WHAT THIS TASK INVOLVES →
Only one stretch of the data below is needed. Output the lines from the one with "refine ⟨hbits, flagLayout_distinct, fun" up to and including the one with "refine ⟨he, hg, hl, fun", exactly as they stand.

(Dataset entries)
****

section
/-! PROOFS. What the host sees: the flags as a byte (R16) and the printed numeral (R144). -/

namespace Sys2Proof.Machine

/-- Settles O47: bit k is the flag that stands at k (`toByteWith_getLsbD`), and the positions are distinct. -/
theorem flagsByteIsLGE : Obligations.FlagsByteIsLGE := by
  have hbits : ∀ p : FlagLayout, p.Distinct → ∀ f : Flags,
      (f.toByteWith p).getLsbD p.e = f.e ∧ (f.toByteWith p).getLsbD p.g = f.g ∧ (f.toByteWith p).getLsbD p.l = f.l ∧
      ∀ k : Nat, k ≠ p.e → k ≠ p.g → k ≠ p.l → (f.toByteWith p).getLsbD k = false := by
    rintro p ⟨heg, hel, hgl⟩ f
    rw [Ne, Fin.ext_iff] at heg hel hgl
    simp only [toByteWith_getLsbD]
    refine ⟨?e, ?g, ?l, fun k he hg hl => ?other⟩
    case e => simp [heg, hel]
    case g => simp [Ne.symm heg, hgl]
    case l => simp [Ne.symm hel, Ne.symm hgl]
    case other => simp [he, hg, hl]
  refine ⟨hbits, flagLayout_distinct, fun f => ?_⟩
  obtain ⟨he, hg, hl, hother⟩ := hbits flagLayout flagLayout_distinct f
  refine ⟨he, hg, hl, fun k hk => hother k ?_ ?_ ?_⟩ <;> simp [flagLayout] <;> omega

/-- The character of a decimal digit is one, has the digit's value, and is `0` for 0 alone. -/
theorem digitChar_spec {d : Nat} (h : d < 10) :
    d.digitChar.isDigit = true ∧ d.digitChar.toNat - 48 = d ∧ (d.digitChar = '0' → d = 0) := by
  interval_cases d <;> decide

/-- Settles O48: by the number of digits, each of which is read back by `digitChar_spec`. -/
theorem numeralIsDecimal : Obligations.NumeralIsDecimal := by
  intro v
  have hlt := v.isLt
  rw [decimalNumeral]
  split_ifs with h10 h100
  case pos =>
    obtain ⟨hdigit, hvalue, hlead⟩ := digitChar_spec h10
    refine ⟨nofun, by simp [hdigit], by simp [hvalue], fun h => ?_⟩
    have hzero : v = 0#8 := BitVec.eq_of_toNat_eq (hlead (by simpa using h))
    simp [hzero]
  case pos =>
    obtain ⟨htens, htensValue, hlead⟩ := digitChar_spec (d := v.toNat / 10) (by omega)
    obtain ⟨hones, honesValue, -⟩ := digitChar_spec (d := v.toNat % 10) (by omega)
    refine ⟨nofun, by simp [htens, hones], ?value, fun h => ?leading⟩
    case value =>
      simp only [List.foldl_cons, List.foldl_nil, htensValue, honesValue]
      omega
    case leading =>
      have := hlead (by simpa using h)
      omega
  case neg =>
    obtain ⟨hhundreds, hhundredsValue, hlead⟩ := digitChar_spec (d := v.toNat / 100) (by omega)
    obtain ⟨htens, htensValue, -⟩ := digitChar_spec (d := v.toNat / 10 % 10) (by omega)
    obtain ⟨hones, honesValue, -⟩ := digitChar_spec (d := v.toNat % 10) (by omega)
    refine ⟨nofun, by simp [hhundreds, htens, hones], ?value, fun h => ?leading⟩
    case value =>
      simp only [List.foldl_cons, List.foldl_nil, hhundredsValue, htensValue, honesValue]
      omega
    case leading =>
      have := hlead (by simpa using h)
      omega

end Sys2Proof.Machine
end

section
/-! PROOFS. Sequences of stack instructions (R125, R128, R129). -/

namespace Sys2Proof.Machine

/-- The last of `k + 1` executions runs from where the first `k` end. -/
theorem repeatExec_succ {i : Instr} {k : Nat} {s t : State} (h : repeatExec i k s = .next t) :
    repeatExec i (k + 1) s = exec i t := by
  induction k generalizing s with
  | zero =>
    obtain rfl : s = t := by simpa [repeatExec] using h
    obtain ⟨u, hu⟩ := exec_answers_next i s
    simp [repeatExec, hu]
  | succ k ih =>
    obtain ⟨u, hu⟩ := exec_answers_next i s
    have hrest : ∀ n, repeatExec i (n + 1) s = repeatExec i n u := fun n => by simp [repeatExec, hu]
    rw [hrest] at h ⊢
    exact ih h

/-- Up to `SP` pushes complete, each with `SP` one lower and `pc` two further. -/
theorem repeatExec_push (r : RegIdx) {s : State} (hr : s.run = .running) {k : Nat} (hk : k ≤ s.sp.toNat) :
    ∃ t, repeatExec (.push (regByte r)) k s = .next t ∧ t.run = .running ∧ t.sp.toNat = s.sp.toNat - k ∧
      t.pc = s.pc + BitVec.ofNat 9 (2 * k) := by
  induction k with
  | zero => exact ⟨s, rfl, hr, rfl, (BitVec.add_zero s.pc).symm⟩
  | succ k ih =>
    obtain ⟨t, hrep, hrun, hsp, hpc⟩ := ih (by omega)
    have h0 : t.sp ≠ 0#8 := fun h => by
      rw [h, BitVec.toNat_ofNat] at hsp
      omega
    refine ⟨t.pushed r, (repeatExec_succ hrep).trans (execPush_reg t r h0), hrun, ?sp, ?pc⟩
    case sp =>
      rw [pushed_sp, toNat_sub_one h0]
      omega
    case pc => rw [pushed_pc, hpc, BitVec.add_assoc, ← BitVec.ofNat_add, Nat.mul_succ]

/-- Settles O36: by induction on the number of pushes (`repeatExec_push`), after which `SP` is 0 and the next raises
(`execPush_zero`). -/
theorem pushesCompleteUntilStackPointerZero : Obligations.PushesCompleteUntilStackPointerZero := by
  refine ⟨fun r s k hr hk => repeatExec_push r hr hk, fun r s hr => ?next, rfl⟩
  case next =>
    obtain ⟨t, hrep, -, hsp, -⟩ := repeatExec_push r hr (Nat.le_refl s.sp.toNat)
    have h0 : t.sp = 0#8 := BitVec.eq_of_toNat_eq (by simpa using hsp)
    exact ⟨t, _, hrep, (repeatExec_succ hrep).trans (execPush_zero t r h0), rfl⟩

/-- `SP` after an LDI into register 7 is the immediate. -/
theorem sp_setReg_seven (s : State) (v : Byte) : (s.setReg 7 v).sp = v := State.sp_setSp s v

/-- Settles O37: LDI into register 7 sets `SP` (`sp_setReg_seven`); POP reads the cell there, and PUSH writes the one
below. -/
theorem anyCellThroughStackPointer : Obligations.AnyCellThroughStackPointer := by
  refine ⟨fun r a s hr ha => ?load, fun r a s hr ha => ?store⟩
  case load =>
    have hsp : ((s.setReg 7 a).advance 3).sp = a := sp_setReg_seven s a
    have hpop : ((s.setReg 7 a).advance 3).popSp r = a := (popSp_of_ne _ r hr).trans hsp
    refine ⟨_, _, execLdi_reg s 7 a, execPop_reg _ r (by rwa [hpop]), ?loaded, fun _ _ => rfl⟩
    case loaded =>
      rw [popped_getReg, if_neg hr, if_pos rfl, hsp]
      rfl
  case store =>
    have hsp : ((s.setReg 7 (a + 1#8)).advance 3).sp = a + 1#8 := sp_setReg_seven s _
    have h0 : a + 1#8 ≠ 0#8 := by bv_omega
    have hcell : ((s.setReg 7 (a + 1#8)).advance 3).sp - 1#8 = a := by rw [hsp, BitVec.add_sub_cancel]
    refine ⟨_, _, execLdi_reg s 7 (a + 1#8), execPush_reg _ r (by rwa [hsp]), ?stored, fun b hb => ?frame⟩
    case stored =>
      have hread := pushed_read_self ((s.setReg 7 (a + 1#8)).advance 3) r
      rw [hcell, pushed_getReg, if_neg hr] at hread
      exact hread.trans (State.getReg_setReg_of_ne s _ hr)
    case frame =>
      refine pushed_read_of_ne _ r ?_
      rw [hcell]
      exact List.ne_of_not_mem_cons hb

/-- One below a byte that is not 0 is not 255. -/
theorem sub_one_ne_max {v : Byte} (h : v ≠ 0#8) : v - 1#8 ≠ 255#8 := by bv_omega

/-- Settles O38: RET reads back what PUSH stored (`pushed_read_sp`), and POP what CALL stored
(`called_read_self`). -/
theorem returnAddressesAreData : Obligations.ReturnAddressesAreData := by
  refine ⟨fun r s h => ?pushRet, fun r q s h hp hq => ?callPop⟩
  case pushRet =>
    refine ⟨_, _, execPush_reg s r h, execRet_ok _ (by simpa using sub_one_ne_max h), ?pc, ?sp⟩
    case pc => rw [returned_pc, pushed_read_sp]
    case sp => rw [returned_sp, pushed_sp, BitVec.sub_add_cancel]
  case callPop =>
    have hpop : (s.called r).popSp q = s.sp - 1#8 := (popSp_of_ne _ q hq).trans (called_sp s r)
    refine ⟨_, _, execCall_reg s r hp h, execPop_reg _ q (hpop ▸ sub_one_ne_max h), ?loaded, ?sp⟩
    case loaded => rw [popped_getReg, if_neg hq, if_pos rfl, called_sp, called_read_self, toNat_returnAddress hp]
    case sp => rw [popped_sp, hpop, BitVec.sub_add_cancel]

end Sys2Proof.Machine
end

section
/-! PROOFS. What a step of any instruction can change: flags, memory, registers, `pc`. -/

namespace Sys2Proof.Machine

/-! ### The flags (R17, R116) -/

/-- The three flags of a comparison are the three comparisons of the bytes as unsigned numbers (R110). -/
theorem compareFlags_eq_decide (x y : Byte) :
    compareFlags x y = { e := decide (x.toNat = y.toNat), g := decide (x.toNat > y.toNat),
                         l := decide (x.toNat < y.toNat) } := by
  obtain h | h | h := Nat.lt_trichotomy x.toNat y.toNat
  · rw [compareFlags_of_lt h]
    simp [flagsL, h, Nat.ne_of_lt h, Nat.le_of_lt h]
  · rw [compareFlags_of_eq h]
    simp [flagsE, h]
  · rw [compareFlags_of_gt h]
    simp [flagsG, h, Nat.ne_of_gt h, Nat.le_of_lt h]

/-- Only a CMP of two registers writes `FL`, and it writes the flags of the comparison. -/
theorem exec_fl {i : Instr} {s t : State} (h : exec i s = .next t) :
    t.fl = s.fl ∨ ∃ ra rb : RegIdx, i = .cmp (regByte ra) (regByte rb) ∧
      t.fl = compareFlags (s.getReg ra) (s.getReg rb) := by
  refine exec_elim (P := fun i t => t.fl = s.fl ∨ ∃ ra rb : RegIdx, i = .cmp (regByte ra) (regByte rb) ∧
      t.fl = compareFlags (s.getReg ra) (s.getReg rb)) ?raise ?hlt
    ?ldi ?prn ?add ?mul ?cmp ?jmp ?jeq ?jne ?push ?pop ?call ?ret h
  case cmp => exact fun ra rb => .inr ⟨ra, rb, rfl, rfl⟩
  case jeq | jne =>
    intro r
    rw [State.branch_eq_setPc]
    exact .inl rfl
  all_goals (intros; exact .inl rfl)

/-- Settles O40: by what an instruction does to `FL` (`exec_fl`), the flags of a comparison being the three
comparisons (`compareFlags_eq_decide`). -/
theorem onlyCmpWritesFlags : Obligations.OnlyCmpWritesFlags := by
  intro s t h
  obtain ⟨-, ⟨e, -, rfl⟩ | ⟨i, hf, hx⟩⟩ := step_cases h
  · exact .inl rfl
  · obtain hsame | ⟨ra, rb, rfl, hfl⟩ := exec_fl hx
    · exact .inl hsame
    · exact .inr ⟨ra, rb, hf, hfl.trans (compareFlags_eq_decide _ _)⟩

/-- `t'` is `t` but for `FL`, with the same E; and `FL` is the same in both, or each has the `FL` it started with, `t`
that of `s` and `t'` the flags `f`. -/
def AlikeButFlags (s : State) (f : Flags) (t t' : State) : Prop :=
  t'.fl.e = t.fl.e ∧ { t' with fl := t.fl } = t ∧ (t'.fl = t.fl ∨ t'.fl = f ∧ t.fl = s.fl)

/-- Two outcomes that differ in the `FL` they started with are alike. -/
theorem alikeButFlags_of_kept {s t : State} {f : Flags} (he : f.e = s.fl.e) (h : t.fl = s.fl) :
    AlikeButFlags s f t { t with fl := f } :=
  ⟨he.trans (congrArg Flags.e h).symm, rfl, .inr ⟨rfl, h⟩⟩

/-- An instruction runs alike from flags that agree in E. -/
theorem exec_alikeButFlags {i : Instr} {s t : State} {f : Flags} (he : f.e = s.fl.e) (h : exec i s = .next t) :
    ∃ t', exec i { s with fl := f } = .next t' ∧ AlikeButFlags s f t t' := by
  refine exec_elim_pair (s := s) (u := { s with fl := f }) (P := fun _ => AlikeButFlags s f)
    rfl rfl rfl ?raise ?hlt ?ldi ?prn ?add ?mul ?cmp ?jmp ?jeq ?jne ?push ?pop ?call ?ret h
  case cmp => exact fun _ _ => ⟨rfl, rfl, .inl rfl⟩
  case jeq | jne =>
    intro r
    rw [State.branch_eq_setPc, State.branch_eq_setPc, he]
    exact alikeButFlags_of_kept he rfl
  all_goals (intros; exact alikeButFlags_of_kept he rfl)

/-- Settles O41: the fetch does not see `FL`, and an instruction sees E alone (`exec_alikeButFlags`). -/
theorem greaterAndLessAreNeverRead : Obligations.GreaterAndLessAreNeverRead := by
  intro s t f he h
  exact step_elim_pair (s := s) (u := { s with fl := f }) (P := AlikeButFlags s f) rfl rfl rfl
    (fun e => alikeButFlags_of_kept he rfl) (fun i _ hx => exec_alikeButFlags he hx) h

/-! ### Memory (R33, R129) -/

/-- A cell reads as before, or it is one of the listed ones. -/
theorem SameMemExcept.eq_or_mem {written : List Nat} {s t : State} (h : SameMemExcept written s t) (a : Nat) :
    t.mem.read a = s.mem.read a ∨ a ∈ written :=
  or_iff_not_imp_right.mpr (h a)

****

OUTPUT FOR THIS TASK →
  refine ⟨hbits, flagLayout_distinct, fun f => ?_⟩
  obtain ⟨he, hg, hl, hother⟩ := hbits flagLayout flagLayout_distinct f
  refine ⟨he, hg, hl, fun k hk => hother k ?_ ?_ ?_⟩ <;> simp [flagLayout] <;> omega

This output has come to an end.